Department of Life Science Informatics and Data Science, B-IT, Lamarr Institute for Machine Learning and Artificial Intelligence, LIMES Program Unit Chemical Biology and Medicinal Chemistry, Rheinische Friedrich-Wilhelms-Universität, Friedrich-Hirzebruch-Allee 5/6, 53115, Bonn, Germany.
Sci Rep. 2023 Sep 26;13(1):16145. doi: 10.1038/s41598-023-43046-5.
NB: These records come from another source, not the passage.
-- ==== Sys2Proof/Machine/Step.lean ====
section
/-! DEFINITION. The machine step (70_reset_and_hazards.md R681), and placing the word it fetches
next. -/

namespace Sys2Proof.Machine

open Sys2Proof

/-- One step: a machine that holds a trap record is terminal, or a client's `Handler` continues it; else
the interrupt oracle is asked, the word at `pc` is fetched and decoded, and the instruction executes
(70_reset_and_hazards.md R681). -/
def step (s : State) : Host.Outcome State Fault Refusal :=
  if s.trap.isSome then s.handle
  else if s.interrupted then .next (s.popInterrupt.raise .interrupt)
  else
    match s.popInterrupt.fetch with
    | .error r => r
    | .ok bs =>
      match decodeBytes s.bigEndianCpu bs with
      | .ok i => exec i s.popInterrupt
      | .error e => s.popInterrupt.badWord e

/-- The state with an instruction word placed where the next step fetches, and nothing pending that
would keep that step from running it (log 29). -/
def State.withFetchWord (s : State) (_nbits w : Nat) : State :=
  s.placeWord (bytesOfWord s.bigEndianCpu (BitVec.ofNat 32 w))

end Sys2Proof.Machine
end

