/-- The outcome of a comparison (46_fpu_arith.md R514): its condition is the chosen union of less, equal
and unordered; it raises V just on a signaling NaN, or on any NaN when bit 3 of the condition is set.
Finite numbers compare by their values, so -0 = +0, and the infinities lie beyond them. -/
def Obligations.CompareOutcomes : Prop :=
  ∀ (cond : BitVec 4) (fmt : Fmt) (a b : Word),
    let x := decodeNum fmt a
    let y := decodeNum fmt b
    let outcome (less equal unordered : Prop) (v : Prop) :=
      ((fpCompare cond fmt a b).1 = true ↔
        (cond.getLsbD 2 = true ∧ less) ∨ (cond.getLsbD 1 = true ∧ equal) ∨
          (cond.getLsbD 0 = true ∧ unordered)) ∧
      ((fpCompare cond fmt a b).2 = condV ∧ v ∨ (fpCompare cond fmt a b).2 = condNone ∧ ¬v)
    (x.isNaN = true ∨ y.isNaN = true →
      outcome False False True (x = .nan true ∨ y = .nan true ∨ cond.getLsbD 3 = true)) ∧
    (x.isFinite = true → y.isFinite = true →
      outcome (x.toRat < y.toRat) (x.toRat = y.toRat) False False) ∧
    (∀ s, x = .inf s → y.isFinite = true → outcome (s = true) False False False) ∧
    (∀ t, x.isFinite = true → y = .inf t → outcome (t = false) False False False) ∧
    ∀ s t, x = .inf s → y = .inf t → outcome (s = true ∧ t = false) (s = t) False False

/-- Conversion to fixed point (44_fpu_model.md R460): a finite number gives the integer its magnitude
rounds to, with Inexact when that is not the number itself; out of range, or for a NaN or infinity, the
result is the largest integer, with V. -/
def Obligations.FixedPointConversion : Prop :=
  ∀ (rm : BitVec 2) (src dst : Fmt) (a : Word), src = .s ∨ src = .d → dst = .w ∨ dst = .l →
    ((decodeNum src a).isFinite = false → fpToFixed rm src dst a = (defaultQNaN dst, condV)) ∧
    ∀ neg mant exp n inexact, decodeNum src a = .fin neg mant exp →
      roundAt rm neg mant exp false 0 = (n, inexact) →
      let v : Int := if neg then -n else n
      if -(2 ^ (fmtPrec dst - 1)) ≤ v ∧ v ≤ 2 ^ (fmtPrec dst - 1) - 1 then
        fixedValue dst (fpToFixed rm src dst a).1 = v ∧
          (fpToFixed rm src dst a).2 = (if inexact then condI else condNone)
      else fpToFixed rm src dst a = (defaultQNaN dst, condV)
end

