-- ==== Sys2Proof/Tests/Slice0.lean ====
section
/-! SUPPORT. Tests: the ill-formed terms WellFormed refuses, the decoding of words written out from the
spec's encodings, single steps against the worked examples of the spec, and for every statement with
hypotheses a witness that meets them. -/

open Sys2Proof Sys2Proof.Machine

namespace Sys2Proof.Tests

/-! ### Helpers -/

/-- The state after a result that is a next state. -/
def after (r : Result) : State :=
  match r with
  | .next s => s
  | _ => State.reset

/-- The result is a next state. -/
def isNext (r : Result) : Bool :=
  match r with
  | .next _ => true
  | _ => false

theorem next_after {r : Result} (h : isNext r = true) : r = .next (after r) := by
  cases r <;> first | rfl | cases h

/-- The reason of a refusal. -/
def refusal (r : Result) : Option Refusal :=
  match r with
  | .refused e => some e
  | _ => none

/-- The exception a result has raised. -/
def raised (r : Result) : Option Exc := (after r).trap.map TrapRecord.kind

/-- Every word of the list decodes to its instruction and is its encoding. -/
def decodesTo (l : List (BitVec 32 × Instr)) : Bool :=
  l.all fun p => match decode p.1 with
    | .ok i => decide (i = p.2) && encode i == p.1
    | .error _ => false

/-- Parameters with a part of the physical space missing and a region that is not mapped. -/
def holes : Config :=
  { Config.default with
    unbacked := [(0x3000, 0x3fff)]
    translate := [{ first := 0x4000, last := 0x4fff, kinds := [.load, .store, .fetch],
                    answer := .exception .tlbRefill },
                  { first := 0x5000, last := 0x5fff, kinds := [.load, .store],
                    answer := .ok 0x2000 .uncached }] }

/-- Little-endian parameters. -/
def little : Config := { Config.default with bigEndianMem := false }

/-- Parameters of the 32-bit register model. -/
def narrow : Config := { Config.default with fgr64 := false }

/-- No coprocessor 1, and coprocessors 0 and 2 usable. -/
def swapped : Config := { Config.default with cu0 := true, cu1 := false, cu2 := true }

/-- A machine with values in registers and the bytes 80 11 22 33 44 55 66 77 88 at 0x2000. -/
def rig (cfg : Config) : State :=
  { ((((State.resetWith cfg).setX 2 0xaaaaaaaaaaaaaaaa).setX 4 0x2000).setX 5 2).setX 6
      0xfffffffffffffff9 with
    mem := [(0x2000, 0x80), (0x2001, 0x11), (0x2002, 0x22), (0x2003, 0x33), (0x2004, 0x44),
      (0x2005, 0x55), (0x2006, 0x66), (0x2007, 0x77), (0x2008, 0x88)] }

/-- The machine of `rig` with `v` in register 7. -/
def rigX (v : Word) : State := (rig .default).setX 7 v

/-- The machine of `rig` with single-precision values in f4, f6 and f8. -/
def fpu (cfg : Config) (a b c : Word) : State :=
  (((rig cfg).storeFpr 4 .s a).storeFpr 6 .s b).storeFpr 8 .s c

/-- The machine of `rig` with double-precision values in f4 and f6. -/
def fpuD (a b : Word) : State := ((rig .default).storeFpr 4 .d a).storeFpr 6 .d b

/-- Parameters of a client with a Handler of its own. -/
def handled : Config := { Config.default with handler := .part }

/-- A state no reset leads to at once: a delay slot, a link, undefined bits, HI/LO records, stored
bytes, one of them undefined. -/
def rich : State :=
  { ((rig .default).undefX 9).setX 10 8 with
    bd := true, npc := 0x100, llBit := true, hiRd := .age0
    llAddr := { pa := 0x2000, width := 4, cached := true }
    stored := [0x2000, 0x2001, 0x2100], undefMem := [0x2100] }

/-! ### WellFormed refuses -/

theorem test_wellFormed_word_offsets :
    [Instr.lw 2 1 4, .lwu 2 2 4, .sw 2 3 4, .ll 2 1 4, .sc 2 2 4, .lwc1 2 3 4, .swc1 2 1 4,
      .lwc2 2 2 4, .swc2 2 3 4].all (fun i => !i.WellFormed) = true := by decide

theorem test_wellFormed_doubleword_offsets :
    [Instr.ld 2 4 4, .sd 2 1 4, .lld 2 2 4, .scd 2 4 4, .ldc1 2 4 4, .sdc1 2 1 4, .ldc2 2 4 4,
      .sdc2 2 7 4].all (fun i => !i.WellFormed) = true := by decide

theorem test_wellFormed_jalr_same_register : (Instr.jalr 25 25).WellFormed = false := by decide

theorem test_wellFormed_link_of_register_31 :
    [Instr.bltzal 31 4, .bgezal 31 4, .bltzall 31 4, .bgezall 31 4].all
      (fun i => !i.WellFormed) = true := by decide

theorem test_wellFormed_accepts :
    [Instr.lw 2 4 4, .ld 2 8 4, .lh 2 1 4, .jalr 31 25, .bltzal 30 4].all Instr.WellFormed = true := by
  decide

/-! ### Decoding: one word per row of spec/opcode_table.json, its match with its fields filled in -/

theorem test_decode_immediate : decodesTo [
    (0x22c99a5c, .addi 9 22 0x9a5c),
    (0x26c99a5c, .addiu 9 22 0x9a5c),
    (0x2ac99a5c, .slti 9 22 0x9a5c),
    (0x2ec99a5c, .sltiu 9 22 0x9a5c),
    (0x32c99a5c, .andi 9 22 0x9a5c),
    (0x36c99a5c, .ori 9 22 0x9a5c),
    (0x3ac99a5c, .xori 9 22 0x9a5c),
    (0x3c099a5c, .lui 9 0x9a5c),
    (0x62c99a5c, .daddi 9 22 0x9a5c),
    (0x66c99a5c, .daddiu 9 22 0x9a5c)] = true := by decide

theorem test_decode_loads_and_stores : decodesTo [
    (0x81a99a5c, .lb 9 0x9a5c 13),
    (0x91a99a5c, .lbu 9 0x9a5c 13),
    (0x85a99a5c, .lh 9 0x9a5c 13),
    (0x95a99a5c, .lhu 9 0x9a5c 13),
    (0x8da99a5c, .lw 9 0x9a5c 13),
    (0x9da99a5c, .lwu 9 0x9a5c 13),
    (0xdda99a5c, .ld 9 0x9a5c 13),
    (0xa1a99a5c, .sb 9 0x9a5c 13),
    (0xa5a99a5c, .sh 9 0x9a5c 13),
    (0xada99a5c, .sw 9 0x9a5c 13),
    (0xfda99a5c, .sd 9 0x9a5c 13),
    (0x89a99a5c, .lwl 9 0x9a5c 13),
    (0x99a99a5c, .lwr 9 0x9a5c 13),
    (0xa9a99a5c, .swl 9 0x9a5c 13),
    (0xb9a99a5c, .swr 9 0x9a5c 13),
    (0x69a99a5c, .ldl 9 0x9a5c 13),
    (0x6da99a5c, .ldr 9 0x9a5c 13),
    (0xb1a99a5c, .sdl 9 0x9a5c 13),
    (0xb5a99a5c, .sdr 9 0x9a5c 13),
    (0xc1a99a5c, .ll 9 0x9a5c 13),
    (0xd1a99a5c, .lld 9 0x9a5c 13),
    (0xe1a99a5c, .sc 9 0x9a5c 13),
    (0xf1a99a5c, .scd 9 0x9a5c 13),
    (0xc9a99a5c, .lwc2 9 0x9a5c 13),
    (0xd9a99a5c, .ldc2 9 0x9a5c 13),
    (0xe9a99a5c, .swc2 9 0x9a5c 13),
    (0xf9a99a5c, .sdc2 9 0x9a5c 13)] = true := by decide

theorem test_decode_traps_moves_and_misc : decodesTo [
    (0xcda99a5c, .pref 9 0x9a5c 13),
    (0x02cd480a, .movz 9 22 13),
    (0x02cd480b, .movn 9 22 13),
    (0x02af378c, .syscall 0xabcde),
    (0x02af378d, .brk 0xabcde),
    (0x0000024f, .sync 9),
    (0x0136a970, .tge 9 22 0x2a5),
    (0x0136a971, .tgeu 9 22 0x2a5),
    (0x0136a972, .tlt 9 22 0x2a5),
    (0x0136a973, .tltu 9 22 0x2a5),
    (0x0136a974, .teq 9 22 0x2a5),
    (0x0136a976, .tne 9 22 0x2a5),
    (0x02d44801, .movf 9 22 5),
    (0x02d54801, .movt 9 22 5),
    (0x05289a5c, .tgei 9 0x9a5c),
    (0x05299a5c, .tgeiu 9 0x9a5c),
    (0x052a9a5c, .tlti 9 0x9a5c),
    (0x052b9a5c, .tltiu 9 0x9a5c),
    (0x052c9a5c, .teqi 9 0x9a5c),
    (0x052e9a5c, .tnei 9 0x9a5c),
    (0x42c0ffee, .cop0 0x2c0ffee),
    (0x4ac0ffee, .cop2 0x2c0ffee)] = true := by decide

theorem test_decode_fpu_transfers : decodesTo [
    (0xc5a99a5c, .lwc1 9 0x9a5c 13),
    (0xd5a99a5c, .ldc1 9 0x9a5c 13),
    (0xe5a99a5c, .swc1 9 0x9a5c 13),
    (0xf5a99a5c, .sdc1 9 0x9a5c 13),
    (0x4409b000, .mfc1 9 22),
    (0x4429b000, .dmfc1 9 22),
    (0x4449b000, .cfc1 9 22),
    (0x4489b000, .mtc1 9 22),
    (0x44a9b000, .dmtc1 9 22),
    (0x44c9b000, .ctc1 9 22),
    (0x4db60240, .lwxc1 9 22 13),
    (0x4db60241, .ldxc1 9 22 13),
    (0x4db64808, .swxc1 9 22 13),
    (0x4db64809, .sdxc1 9 22 13),
    (0x4db6480f, .prefx 9 22 13)] = true := by decide

theorem test_decode_three_operands : decodesTo [
    (0x02cd4820, .add 9 22 13),
    (0x02cd4821, .addu 9 22 13),
    (0x02cd4822, .sub 9 22 13),
    (0x02cd4823, .subu 9 22 13),
    (0x02cd4824, .and 9 22 13),
    (0x02cd4825, .or 9 22 13),
    (0x02cd4826, .xor 9 22 13),
    (0x02cd4827, .nor 9 22 13),
    (0x02cd482a, .slt 9 22 13),
    (0x02cd482b, .sltu 9 22 13),
    (0x02cd482c, .dadd 9 22 13),
    (0x02cd482d, .daddu 9 22 13),
    (0x02cd482e, .dsub 9 22 13),
    (0x02cd482f, .dsubu 9 22 13)] = true := by decide

theorem test_decode_shifts : decodesTo [
    (0x00164b40, .sll 9 22 13),
    (0x00164b42, .srl 9 22 13),
    (0x00164b43, .sra 9 22 13),
    (0x00164b78, .dsll 9 22 13),
    (0x00164b7a, .dsrl 9 22 13),
    (0x00164b7b, .dsra 9 22 13),
    (0x00164b7c, .dsll32 9 22 13),
    (0x00164b7e, .dsrl32 9 22 13),
    (0x00164b7f, .dsra32 9 22 13),
    (0x01b64804, .sllv 9 22 13),
    (0x01b64806, .srlv 9 22 13),
    (0x01b64807, .srav 9 22 13),
    (0x01b64814, .dsllv 9 22 13),
    (0x01b64816, .dsrlv 9 22 13),
    (0x01b64817, .dsrav 9 22 13)] = true := by decide

theorem test_decode_multiply_divide : decodesTo [
    (0x01360018, .mult 9 22),
    (0x01360019, .multu 9 22),
    (0x0136001a, .div 9 22),
    (0x0136001b, .divu 9 22),
    (0x0136001c, .dmult 9 22),
    (0x0136001d, .dmultu 9 22),
    (0x0136001e, .ddiv 9 22),
    (0x0136001f, .ddivu 9 22),
    (0x00004810, .mfhi 9),
    (0x01200011, .mthi 9),
    (0x00004812, .mflo 9),
    (0x01200013, .mtlo 9)] = true := by decide

theorem test_decode_jumps_and_branches : decodesTo [
    (0x01200008, .jr 9),
    (0x02c04809, .jalr 9 22),
    (0x05209a5c, .bltz 9 0x9a5c),
    (0x05219a5c, .bgez 9 0x9a5c),
    (0x05229a5c, .bltzl 9 0x9a5c),
    (0x05239a5c, .bgezl 9 0x9a5c),
    (0x05309a5c, .bltzal 9 0x9a5c),
    (0x05319a5c, .bgezal 9 0x9a5c),
    (0x05329a5c, .bltzall 9 0x9a5c),
    (0x05339a5c, .bgezall 9 0x9a5c),
    (0x0ac0ffee, .j 0x2c0ffee),
    (0x0ec0ffee, .jal 0x2c0ffee),
    (0x11369a5c, .beq 9 22 0x9a5c),
    (0x15369a5c, .bne 9 22 0x9a5c),
    (0x19209a5c, .blez 9 0x9a5c),
    (0x1d209a5c, .bgtz 9 0x9a5c),
    (0x51369a5c, .beql 9 22 0x9a5c),
    (0x55369a5c, .bnel 9 22 0x9a5c),
    (0x59209a5c, .blezl 9 0x9a5c),
    (0x5d209a5c, .bgtzl 9 0x9a5c)] = true := by decide

theorem test_decode_fpu_moves_and_branches : decodesTo [
    (0x45149a5c, .bc1f 5 0x9a5c),
    (0x45159a5c, .bc1t 5 0x9a5c),
    (0x45169a5c, .bc1fl 5 0x9a5c),
    (0x45179a5c, .bc1tl 5 0x9a5c),
    (0x4600b246, .movS 9 22),
    (0x4620b246, .movD 9 22),
    (0x4614b251, .movfS 9 22 5),
    (0x4615b251, .movtS 9 22 5),
    (0x460db252, .movzS 9 22 13),
    (0x460db253, .movnS 9 22 13),
    (0x4634b251, .movfD 9 22 5),
    (0x4635b251, .movtD 9 22 5),
    (0x462db252, .movzD 9 22 13),
    (0x462db253, .movnD 9 22 13)] = true := by decide

theorem test_decode_fpu_arithmetic : decodesTo [
    (0x460db240, .addS 9 22 13),
    (0x462db240, .addD 9 22 13),
    (0x460db241, .subS 9 22 13),
    (0x462db241, .subD 9 22 13),
    (0x460db242, .mulS 9 22 13),
    (0x462db242, .mulD 9 22 13),
    (0x460db243, .divS 9 22 13),
    (0x462db243, .divD 9 22 13),
    (0x4600b244, .sqrtS 9 22),
    (0x4620b244, .sqrtD 9 22),
    (0x4600b245, .absS 9 22),
    (0x4620b245, .absD 9 22),
    (0x4600b247, .negS 9 22),
    (0x4620b247, .negD 9 22),
    (0x4600b255, .recipS 9 22),
    (0x4620b255, .recipD 9 22),
    (0x4600b256, .rsqrtS 9 22),
    (0x4620b256, .rsqrtD 9 22),
    (0x4edb6a60, .maddS 9 22 13 27),
    (0x4edb6a61, .maddD 9 22 13 27),
    (0x4edb6a68, .msubS 9 22 13 27),
    (0x4edb6a69, .msubD 9 22 13 27),
    (0x4edb6a70, .nmaddS 9 22 13 27),
    (0x4edb6a71, .nmaddD 9 22 13 27),
    (0x4edb6a78, .nmsubS 9 22 13 27),
    (0x4edb6a79, .nmsubD 9 22 13 27)] = true := by decide

theorem test_decode_fpu_conversions : decodesTo [
    (0x4600b248, .roundLS 9 22),
    (0x4620b248, .roundLD 9 22),
    (0x4600b249, .truncLS 9 22),
    (0x4620b249, .truncLD 9 22),
    (0x4600b24a, .ceilLS 9 22),
    (0x4620b24a, .ceilLD 9 22),
    (0x4600b24b, .floorLS 9 22),
    (0x4620b24b, .floorLD 9 22),
    (0x4600b24c, .roundWS 9 22),
    (0x4620b24c, .roundWD 9 22),
    (0x4600b24d, .truncWS 9 22),
    (0x4620b24d, .truncWD 9 22),
    (0x4600b24e, .ceilWS 9 22),
    (0x4620b24e, .ceilWD 9 22),
    (0x4600b24f, .floorWS 9 22),
    (0x4620b24f, .floorWD 9 22),
    (0x4620b260, .cvtSD 9 22),
    (0x4680b260, .cvtSW 9 22),
    (0x46a0b260, .cvtSL 9 22),
    (0x4600b261, .cvtDS 9 22),
    (0x4680b261, .cvtDW 9 22),
    (0x46a0b261, .cvtDL 9 22),
    (0x4600b264, .cvtWS 9 22),
    (0x4620b264, .cvtWD 9 22),
    (0x4600b265, .cvtLS 9 22),
    (0x4620b265, .cvtLD 9 22)] = true := by decide

theorem test_decode_fpu_compares : decodesTo [
    (0x460db530, .cFS 5 22 13),
    (0x460db531, .cUnS 5 22 13),
    (0x460db532, .cEqS 5 22 13),
    (0x460db533, .cUeqS 5 22 13),
    (0x460db534, .cOltS 5 22 13),
    (0x460db535, .cUltS 5 22 13),
    (0x460db536, .cOleS 5 22 13),
    (0x460db537, .cUleS 5 22 13),
    (0x460db538, .cSfS 5 22 13),
    (0x460db539, .cNgleS 5 22 13),
    (0x460db53a, .cSeqS 5 22 13),
    (0x460db53b, .cNglS 5 22 13),
    (0x460db53c, .cLtS 5 22 13),
    (0x460db53d, .cNgeS 5 22 13),
    (0x460db53e, .cLeS 5 22 13),
    (0x460db53f, .cNgtS 5 22 13),
    (0x462db530, .cFD 5 22 13),
    (0x462db531, .cUnD 5 22 13),
    (0x462db532, .cEqD 5 22 13),
    (0x462db533, .cUeqD 5 22 13),
    (0x462db534, .cOltD 5 22 13),
    (0x462db535, .cUltD 5 22 13),
    (0x462db536, .cOleD 5 22 13),
    (0x462db537, .cUleD 5 22 13),
    (0x462db538, .cSfD 5 22 13),
    (0x462db539, .cNgleD 5 22 13),
    (0x462db53a, .cSeqD 5 22 13),
    (0x462db53b, .cNglD 5 22 13),
    (0x462db53c, .cLtD 5 22 13),
    (0x462db53d, .cNgeD 5 22 13),
    (0x462db53e, .cLeD 5 22 13),
    (0x462db53f, .cNgtD 5 22 13)] = true := by decide

/-! Words written out bit by bit in the fields of 30_encoding.md R131 to R134, as the rule of each
instruction gives them. -/

theorem test_decode_bits : decodesTo [
    (0b000000_00100_00101_00010_00000_100000, .add 2 4 5),
    (0b001000_00100_00010_1111111111111111, .addi 2 4 0xffff),
    (0b000000_00000_00101_00010_00100_000011, .sra 2 5 4),
    (0b000000_00100_00101_0000000000_011000, .mult 4 5),
    (0b100011_00100_00010_0000000000001000, .lw 2 8 4),
    (0b000100_00100_00101_0000000000000011, .beq 4 5 3),
    (0b000011_00000000000000000001000000, .jal 0x40),
    (0b000000_00100_00101_0000000000_110000, .tge 4 5 0),
    (0b010001_10000_00110_00100_00010_000000, .addS 2 4 6),
    (0b010011_01000_00110_00100_00010_100000, .maddS 2 8 4 6),
    (0b010001_10001_00000_00100_00010_100000, .cvtSD 2 4),
    (0b010001_01000_00001_0000000000000100, .bc1t 0 4),
    (0b010000_10000_00000_00000_00000_011000, .cop0 0x2000018)] = true := by decide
For many machine learning applications in drug discovery, only limited amounts of training data are available. This typically applies to compound design and activity prediction and often restricts machine learning, especially deep learning. For low-data applications, specialized learning strategies can be considered to limit required training data. Among these is meta-learning that attempts to enable learning in low-data regimes by combining outputs of different models and utilizing meta-data from these predictions. However, in drug discovery settings, meta-learning is still in its infancy. In this study, we have explored meta-learning for the prediction of potent compounds via generative design using transformer models. For different activity classes, meta-learning models were derived to predict highly potent compounds from weakly potent templates in the presence of varying amounts of fine-tuning data and compared to other transformers developed for this task. Meta-learning consistently led to statistically significant improvements in model performance, in particular, when fine-tuning data were limited. Moreover, meta-learning models generated target compounds with higher potency and larger potency differences between templates and targets than other transformers, indicating their potential for low-data compound design.
对于药物发现中的许多机器学习应用,可用的训练数据量有限。这通常适用于化合物设计和活性预测,并且经常限制机器学习,尤其是深度学习。对于数据量较少的应用,可以考虑使用专门的学习策略来限制所需的训练数据。其中之一是元学习,它试图通过结合不同模型的输出并利用这些预测的元数据来实现低数据环境下的学习。然而,在药物发现环境中,元学习仍处于起步阶段。在这项研究中,我们探索了使用转换器模型通过生成设计进行强力化合物预测的元学习。对于不同的活性类别,衍生出元学习模型,以在存在不同数量的微调数据的情况下,从弱活性模板中预测高活性化合物,并与为此任务开发的其他转换器进行比较。元学习始终导致模型性能的统计学上显著提高,特别是在微调数据有限的情况下。此外,元学习模型生成的目标化合物的活性比其他转换器更高,模板和目标之间的活性差异也更大,表明它们在低数据化合物设计方面具有潜力。